[Collected data]

%%

/-- TREE is a function of the pairs (FREQ[s], RANK[s]) for counted s (R186). -/
def Obligations.TbuildIsDeterministic : Prop :=
  ∀ s u t v : State, dutiful s → dutiful u → (∃ b, s.freq.read b ≠ 0) → s.freq = u.freq →
    (∀ b, s.freq.read b ≠ 0 → s.rank.read b = u.rank.read b) →
    exec .tbuild s = .next t → exec .tbuild u = .next v → t.errcode = .none → v.errcode = .none → t.tree = v.tree

/-! ### CodeTableGenerator -/

/-- CGEN gives each leaf's symbol the path to it (a lone leaf "0") and VBC = Σ FREQ·CLEN when that fits 32 bits; with no tree,
FT_V and NSYM = 0 it leaves an empty code table with VBC = 0 (R200, R201, R202). -/
def Obligations.CgenGivesEachLeafItsPath : Prop :=
  (∀ s : State, dutiful s → s.valid.tree = true → (nodeSymbols s.tree).Nodup →
    weightedLength s.freq (codesOf s.tree) ≤ 2 ^ 32 - 1 →
    ∃ t, exec .cgen s = .next t ∧ finished t .none ∧
      codesOfTree s.tree t.code ∧
      t.vbc.toNat = (allSymbols.map fun b => (s.freq.read b).toNat * (t.code.read b).length).sum ∧
      t.valid = ⟨s.valid.ft, true, true, false, s.valid.hd, s.valid.trie⟩) ∧
  (∀ s : State, dutiful s → s.valid.tree = false → s.valid.ft = true → s.nsym = 0 →
    ∃ t, exec .cgen s = .next t ∧ finished t .none ∧ (∀ x, t.code.read x = []) ∧ t.vbc = 0 ∧
      t.valid = ⟨true, false, true, false, s.valid.hd, s.valid.trie⟩)

/-- After a successful FCOUNT, TBUILD and CGEN: exactly the counted symbols have codes, of 1 to 255 bits, pairwise
prefix-free; with two or more symbols Σ 2^(−CLEN) = 1 (here times 2^255); with one symbol its code is "0"; VBC is the number
of bits of the input's codes. With an empty input and no TBUILD, no symbol has a code and VBC = 0 (R204). -/
def Obligations.CgenLaws : Prop :=
  (∀ s t u v : State, dutiful s → exec .fcount s = .next t → t.errcode = .none →
    exec .tbuild t = .next u → u.errcode = .none → exec .cgen u = .next v → v.errcode = .none →
    (∀ b, 0 < (clen v b).toNat ↔ v.freq.read b ≠ 0) ∧
    (∀ b, v.freq.read b ≠ 0 → 1 ≤ (v.code.read b).length ∧ (v.code.read b).length ≤ 255) ∧
    prefixFree v.code ∧
    (2 ≤ v.nsym.toNat →
      ((allSymbols.filter fun b => v.freq.read b != 0).map fun b => 2 ^ (255 - (v.code.read b).length)).sum = 2 ^ 255) ∧
    (v.nsym.toNat = 1 → ∀ b, v.freq.read b ≠ 0 → v.code.read b = [false]) ∧
    v.vbc.toNat = ((inputBytes s).flatMap v.code.read).length) ∧
  (∀ s t v : State, dutiful s → exec .fcount s = .next t → t.errcode = .none → t.nsym = 0 →
    exec .cgen t = .next v → v.errcode = .none → (∀ b, v.code.read b = []) ∧ v.vbc = 0)

/-! ### ArtifactSerializer -/

/-- HSER writes the header of R120 for CLEN, CODE and VBC when it fits in OUT_CAP bytes; HDR_LEN and OUT_LEN are its length,
6 + Σ (2 + ceil8(CLEN)); when it does not fit the outcome is IO_ERROR (R216, R120, R121, R322). -/
def Obligations.HserWritesTheHeader : Prop :=
  ∀ s : State, dutiful s → s.valid.ct = true →
    ((encoderHeader s).length ≤ outCap s →
      ∃ t, exec .hser s = .next t ∧ finished t .none ∧ outBytes t = encoderHeader s ∧
        t.hdrLen.toNat = (encoderHeader s).length ∧ t.outLen = t.hdrLen ∧
        (encoderHeader s).length =
          6 + ((allSymbols.filter fun b => !(s.code.read b).isEmpty).map fun b => 2 + ceil8 (s.code.read b).length).sum ∧
        t.valid = ⟨s.valid.ft, s.valid.tree, true, true, s.valid.hd, s.valid.trie⟩) ∧
    (outCap s < (encoderHeader s).length → ∃ t, exec .hser s = .next t ∧ finished t .ioError)

/-- HDESER reads an artifact of R120 to R122 (a), (b), (c), (e): DNENT, DVBC, PAY_OFF and every decoded code, the padding bits
of the code bytes not read, symbols without an entry left without a code (R231, R123, R124). -/
def Obligations.HdeserReadsTheLayout : Prop :=
  ∀ (s : State) (es : List Entry) (v : Nat) (pay : List Byte), dutiful s → s.inLen.toNat ≤ inCap s → entriesOk es →
    v < 2 ^ 32 → pay.length = ceil8 v → inputBytes s = artifactHeader es v ++ pay →
    ∃ t, exec .hdeser s = .next t ∧ finished t .none ∧ t.dnent.toNat = es.length ∧ t.dvbc.toNat = v ∧
      t.payOff.toNat = (artifactHeader es v).length ∧ (∀ e ∈ es, t.dcode.read e.sym = entryCode e) ∧
      (∀ b, b ∉ es.map Entry.sym → t.dcode.read b = []) ∧
      t.valid = ⟨s.valid.ft, s.valid.tree, s.valid.ct, s.valid.hs, true, false⟩

/-- HDESER's errors on an input within IN_CAP. A payload shorter than ceil8(V) is TRUNCATED_INPUT (R231, R325), and excess bytes
after it are CORRUPT_HEADER (R323 (h)). So are: fewer than 2 bytes (a), an entry count over 256 (b), and, after `es` whole
entries of the `n` announced, a cut symbol and length byte (c), a length byte 0 (d), cut code bytes (e), a symbol seen before (f);
and, after all of them, a cut valid-bit count (g). -/
def Obligations.HdeserJudgesThePayloadSize : Prop :=
  (∀ (s : State) (es : List Entry) (v : Nat) (pay : List Byte), dutiful s → s.inLen.toNat ≤ inCap s → entriesOk es →
    v < 2 ^ 32 → inputBytes s = artifactHeader es v ++ pay →
    (pay.length < ceil8 v → ∃ t, exec .hdeser s = .next t ∧ finished t .truncatedInput) ∧
    (ceil8 v < pay.length → ∃ t, exec .hdeser s = .next t ∧ finished t .corruptHeader)) ∧
  (∀ s : State, dutiful s → s.inLen.toNat ≤ inCap s →
    (s.inLen.toNat < 2 ∨ 2 ≤ s.inLen.toNat ∧ 256 < rdBe16 s 0) →
    ∃ t, exec .hdeser s = .next t ∧ finished t .corruptHeader) ∧
  (∀ (s : State) (n : Nat) (es : List Entry) (rest : List Byte), dutiful s → s.inLen.toNat ≤ inCap s → n ≤ 256 →
    entriesOk es →
    inputBytes s = be16 n ++ (es.flatMap fun e => e.sym :: BitVec.ofNat 8 e.len :: e.bytes) ++ rest →
    (es.length < n ∧ rest.length < 2 ∨
      es.length < n ∧ (∃ b post, rest = b :: 0 :: post) ∨
      es.length < n ∧ (∃ b l post, rest = b :: l :: post ∧ post.length < ceil8 l.toNat) ∨
      es.length < n ∧ (∃ b l post, rest = b :: l :: post ∧ b ∈ es.map Entry.sym) ∨
      es.length = n ∧ rest.length < 4) →
    ∃ t, exec .hdeser s = .next t ∧ finished t .corruptHeader)

/-- After a successful HDESER the artifact in IN meets R122 (a), (b), (c), (e), the registers and tables are those of its
fields, and IN_LEN = PAY_OFF + ceil8(DVBC) (R232). -/
def Obligations.HdeserSuccessMeansWellFormed : Prop :=
  ∀ s t : State, dutiful s → exec .hdeser s = .next t → t.errcode = .none →
    t.inLen.toNat = t.payOff.toNat + ceil8 t.dvbc.toNat ∧
    ∃ es pay, inputBytes s = artifactHeader es t.dvbc.toNat ++ pay ∧ entriesOk es ∧ es.length ≤ 256 ∧
      pay.length = ceil8 t.dvbc.toNat ∧ t.payOff.toNat = (artifactHeader es t.dvbc.toNat).length ∧
      t.dnent.toNat = es.length ∧ ∀ e ∈ es, t.dcode.read e.sym = entryCode e

/-- HDESER inverts HSER and PACK: on the artifact of a successful PACK it succeeds with DCODE = CODE, DNENT = NSYM,
DVBC = VBC and PAY_OFF = HDR_LEN (R233). The invariants are the premise that rules out states no run reaches. -/
def Obligations.HdeserInvertsHserAndPack : Prop :=
  ∀ s t u : State, Inv s → Current s → dutiful s → exec .pack s = .next t → t.errcode = .none → dutiful u →
    inputBytes u = outBytes t → u.inLen.toNat ≤ inCap u →
    ∃ v, exec .hdeser u = .next v ∧ finished v .none ∧ v.dcode = t.code ∧ v.dnent.toNat = t.nsym.toNat ∧
      v.dvbc = t.vbc ∧ v.payOff = t.hdrLen

/-! ### BitPacker -/

/-- PACK writes the input's codes, MSB first and zero padded, right after the header, which it leaves as it is; exactly
ceil8(VBC) payload bytes (R251, R253). -/
def Obligations.PackWritesThePayload : Prop :=
  ∀ s : State, dutiful s → s.valid.ct = true → s.valid.hs = true → s.inLen.toNat ≤ inCap s →
    (∀ b ∈ inputBytes s, s.code.read b ≠ []) →
    ((inputBytes s).flatMap s.code.read).length = s.vbc.toNat →
    s.hdrLen.toNat + ceil8 s.vbc.toNat ≤ outCap s →
    ∃ t, exec .pack s = .next t ∧ finished t .none ∧ t.outLen.toNat = s.hdrLen.toNat + ceil8 s.vbc.toNat ∧
      (∀ a, a < s.hdrLen.toNat → outByte t a = outByte s a) ∧
      (∀ k, k < 8 * ceil8 s.vbc.toNat →
        (outByte t (s.hdrLen.toNat + k / 8)).getLsbD (7 - k % 8) =
          ((inputBytes s).flatMap s.code.read).getD k false) ∧
      t.valid = s.valid

/-- PACK's errors while it scans the input, by input byte (R251, R330): UNKNOWN_SYMBOL at the first byte with no code, when what
precedes it fits (R326); IO_ERROR at the first coded byte with which HDR_LEN + ceil8(bits so far) > OUT_CAP (R322); and, with
every byte coded and fitting, SEQUENCE_ERROR when the bit count differs from VBC (R328). -/
def Obligations.PackRejectsAChangedInput : Prop :=
  ∀ s : State, dutiful s → s.valid.ct = true → s.valid.hs = true → s.inLen.toNat ≤ inCap s →
    (∀ pre b post, inputBytes s = pre ++ b :: post → (∀ x ∈ pre, s.code.read x ≠ []) →
      (pre ≠ [] → s.hdrLen.toNat + ceil8 (pre.flatMap s.code.read).length ≤ outCap s) → s.code.read b = [] →
      ∃ t, exec .pack s = .next t ∧ finished t .unknownSymbol) ∧
    (∀ pre b post, inputBytes s = pre ++ b :: post → (∀ x ∈ pre ++ [b], s.code.read x ≠ []) →
      outCap s < s.hdrLen.toNat + ceil8 ((pre ++ [b]).flatMap s.code.read).length →
      ∃ t, exec .pack s = .next t ∧ finished t .ioError) ∧
    ((∀ x ∈ inputBytes s, s.code.read x ≠ []) →
      (inputBytes s ≠ [] → s.hdrLen.toNat + ceil8 ((inputBytes s).flatMap s.code.read).length ≤ outCap s) →
      ((inputBytes s).flatMap s.code.read).length ≠ s.vbc.toNat →
      ∃ t, exec .pack s = .next t ∧ finished t .sequenceError)

/-! ### TreeReconstructor -/

/-- TRECON succeeds exactly when the decoded codes are pairwise prefix-free, and raises CORRUPT_HEADER otherwise (R267). -/
def Obligations.TreconAcceptsExactlyPrefixFree : Prop :=
  ∀ s : State, dutiful s → s.valid.hd = true →
    ∃ t, exec .trecon s = .next t ∧
      (prefixFree s.dcode → finished t .none) ∧ (¬ prefixFree s.dcode → finished t .corruptHeader)

/-- The trie TRECON builds leads along each code to a node with its symbol, and along no other path to a symbol (R265,
R266). -/
def Obligations.TreconTrieHoldsTheCodes : Prop :=
  ∀ s : State, dutiful s → s.valid.hd = true → prefixFree s.dcode →
    ∃ t, exec .trecon s = .next t ∧ finished t .none ∧ trieHolds t.trie s.dcode ∧
      t.valid = ⟨s.valid.ft, s.valid.tree, s.valid.ct, s.valid.hs, true, true⟩

/-! ### BitUnpacker -/

/-- Decoding is unique: on a payload whose DVBC bits are c(x0) ++ c(x1) ++ … for a prefix-free code c that the trie holds,
UNPACK emits exactly x0, x1, … (R281, R283). -/
def Obligations.UnpackDecodesACodeStream : Prop :=
  ∀ (s : State) (c : Table Bits) (xs : List Byte), dutiful s → s.valid.trie = true → s.inLen.toNat ≤ inCap s →
    prefixFree c → trieHolds s.trie c → (∀ x ∈ xs, c.read x ≠ []) →
    s.payOff.toNat + ceil8 s.dvbc.toNat ≤ s.inLen.toNat →
    (List.range s.dvbc.toNat).map (bitMsb s s.payOff.toNat) = xs.flatMap c.read → xs.length ≤ outCap s →
    ∃ t, exec .unpack s = .next t ∧ finished t .none ∧ outBytes t = xs ∧ t.outLen.toNat = xs.length ∧
      t.valid = ⟨s.valid.ft, s.valid.tree, s.valid.ct, false, s.valid.hd, true⟩

/-- After any UNPACK, OUT_LEN ≤ OUT_CAP and OUT_LEN ≤ DVBC (R284). -/
def Obligations.UnpackBoundsItsOutput : Prop :=
  ∀ s t : State, dutiful s → exec .unpack s = .next t →
    t.outLen.toNat ≤ outCap t ∧ t.outLen.toNat ≤ t.dvbc.toNat

/-- UNPACK's payload errors, after a run of whole codes: TRUNCATED_INPUT at the first bit no byte holds, CORRUPT_PAYLOAD at a bit
with no child and when the valid-bit count ends inside a code, IO_ERROR when a symbol would not fit (R281, R324, R325,
R322). -/
def Obligations.UnpackRejectsBadPayloads : Prop :=
  ∀ (s : State) (c : Table Bits) (xs : List Byte) (p : Bits), dutiful s → s.valid.trie = true →
    s.inLen.toNat ≤ inCap s → prefixFree c → trieHolds s.trie c → (∀ x ∈ xs, c.read x ≠ []) → xs.length ≤ outCap s →
    (∀ q, q.IsPrefix p → trieSymbol s.trie q = none) →
    (List.range (xs.flatMap c.read ++ p).length).map (bitMsb s s.payOff.toNat) = xs.flatMap c.read ++ p →
    (s.payOff.toNat + ((xs.flatMap c.read ++ p).length + 7) / 8 ≤ s.inLen.toNat) →
    (∀ n, trieWalk s.trie 0 p = some n →
      (s.dvbc.toNat = (xs.flatMap c.read ++ p).length → n ≠ 0 →
        ∃ t, exec .unpack s = .next t ∧ finished t .corruptPayload) ∧
      ((xs.flatMap c.read ++ p).length < s.dvbc.toNat →
        s.inLen.toNat ≤ s.payOff.toNat + (xs.flatMap c.read ++ p).length / 8 →
        ∃ t, exec .unpack s = .next t ∧ finished t .truncatedInput) ∧
      ((xs.flatMap c.read ++ p).length < s.dvbc.toNat →
        s.payOff.toNat + (xs.flatMap c.read ++ p).length / 8 < s.inLen.toNat →
        trieChild (trieNode s.trie n) (bitMsb s s.payOff.toNat (xs.flatMap c.read ++ p).length) = none →
        ∃ t, exec .unpack s = .next t ∧ finished t .corruptPayload) ∧
      (∀ m, (xs.flatMap c.read ++ p).length < s.dvbc.toNat →
        s.payOff.toNat + (xs.flatMap c.read ++ p).length / 8 < s.inLen.toNat →
        trieChild (trieNode s.trie n) (bitMsb s s.payOff.toNat (xs.flatMap c.read ++ p).length) = some m →
        (trieNode s.trie m).sym ≠ none → xs.length = outCap s →
        ∃ t, exec .unpack s = .next t ∧ finished t .ioError))

/-! ### Composites and end-to-end laws -/

/-- A composite is its stages, run one after the other as commands of their own: if all succeed it leaves the state the last of
them leaves, and else that of the first that fails, its error and its valid bits V \ K included, the results of the stages before
it kept, but with OUT_LEN = 0 (R299, R300, R302, R305, R330, R155). COMPRESS runs FCOUNT first and skips TBUILD when NSYM = 0;
DECOMPRESS clears HS_V first. -/
def Obligations.CompositesRunTheirStages : Prop :=
  ∀ s : State, dutiful s →
    (∃ a t, exec .fcount s = .next a ∧ exec .compress s = .next t ∧
      (a.errcode = .none → runStages (tableStages a ++ [.hser, .pack]) a t) ∧ (a.errcode ≠ .none → failedAs a t)) ∧
    (∃ t, exec .decompress s = .next t ∧
      runStages [.hdeser, .trecon, .unpack] { s with valid := { s.valid with hs := false } } t)

/-- COMPRESS of an empty input succeeds for every OUT_CAP ≥ 6 with the six zero bytes, HDR_LEN = 6 and VBC = 0; from reset
STATUS is 0x00000D02 (R303, R126). -/
def Obligations.CompressOfEmptyInput : Prop :=
  ∀ s : State, dutiful s → s.inLen = 0 → 6 ≤ outCap s →
    ∃ t, exec .compress s = .next t ∧ finished t .none ∧ outBytes t = [0, 0, 0, 0, 0, 0] ∧ t.outLen = 6 ∧
      t.hdrLen = 6 ∧ t.vbc = 0 ∧ t.valid = ⟨true, false, true, true, s.valid.hd, s.valid.trie⟩ ∧
      (s.valid = ValidBits.empty → s.lost = false → statusWord t = 0x00000D02)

%%

• _Exercise brief_
Within the entries, find all lines holding "whole" and copy each one.

• _Output for this task_
after it are CORRUPT_HEADER (R323 (h)). So are: fewer than 2 bytes (a), an entry count over 256 (b), and, after `es` whole
/-- UNPACK's payload errors, after a run of whole codes: TRUNCATED_INPUT at the first bit no byte holds, CORRUPT_PAYLOAD at a bit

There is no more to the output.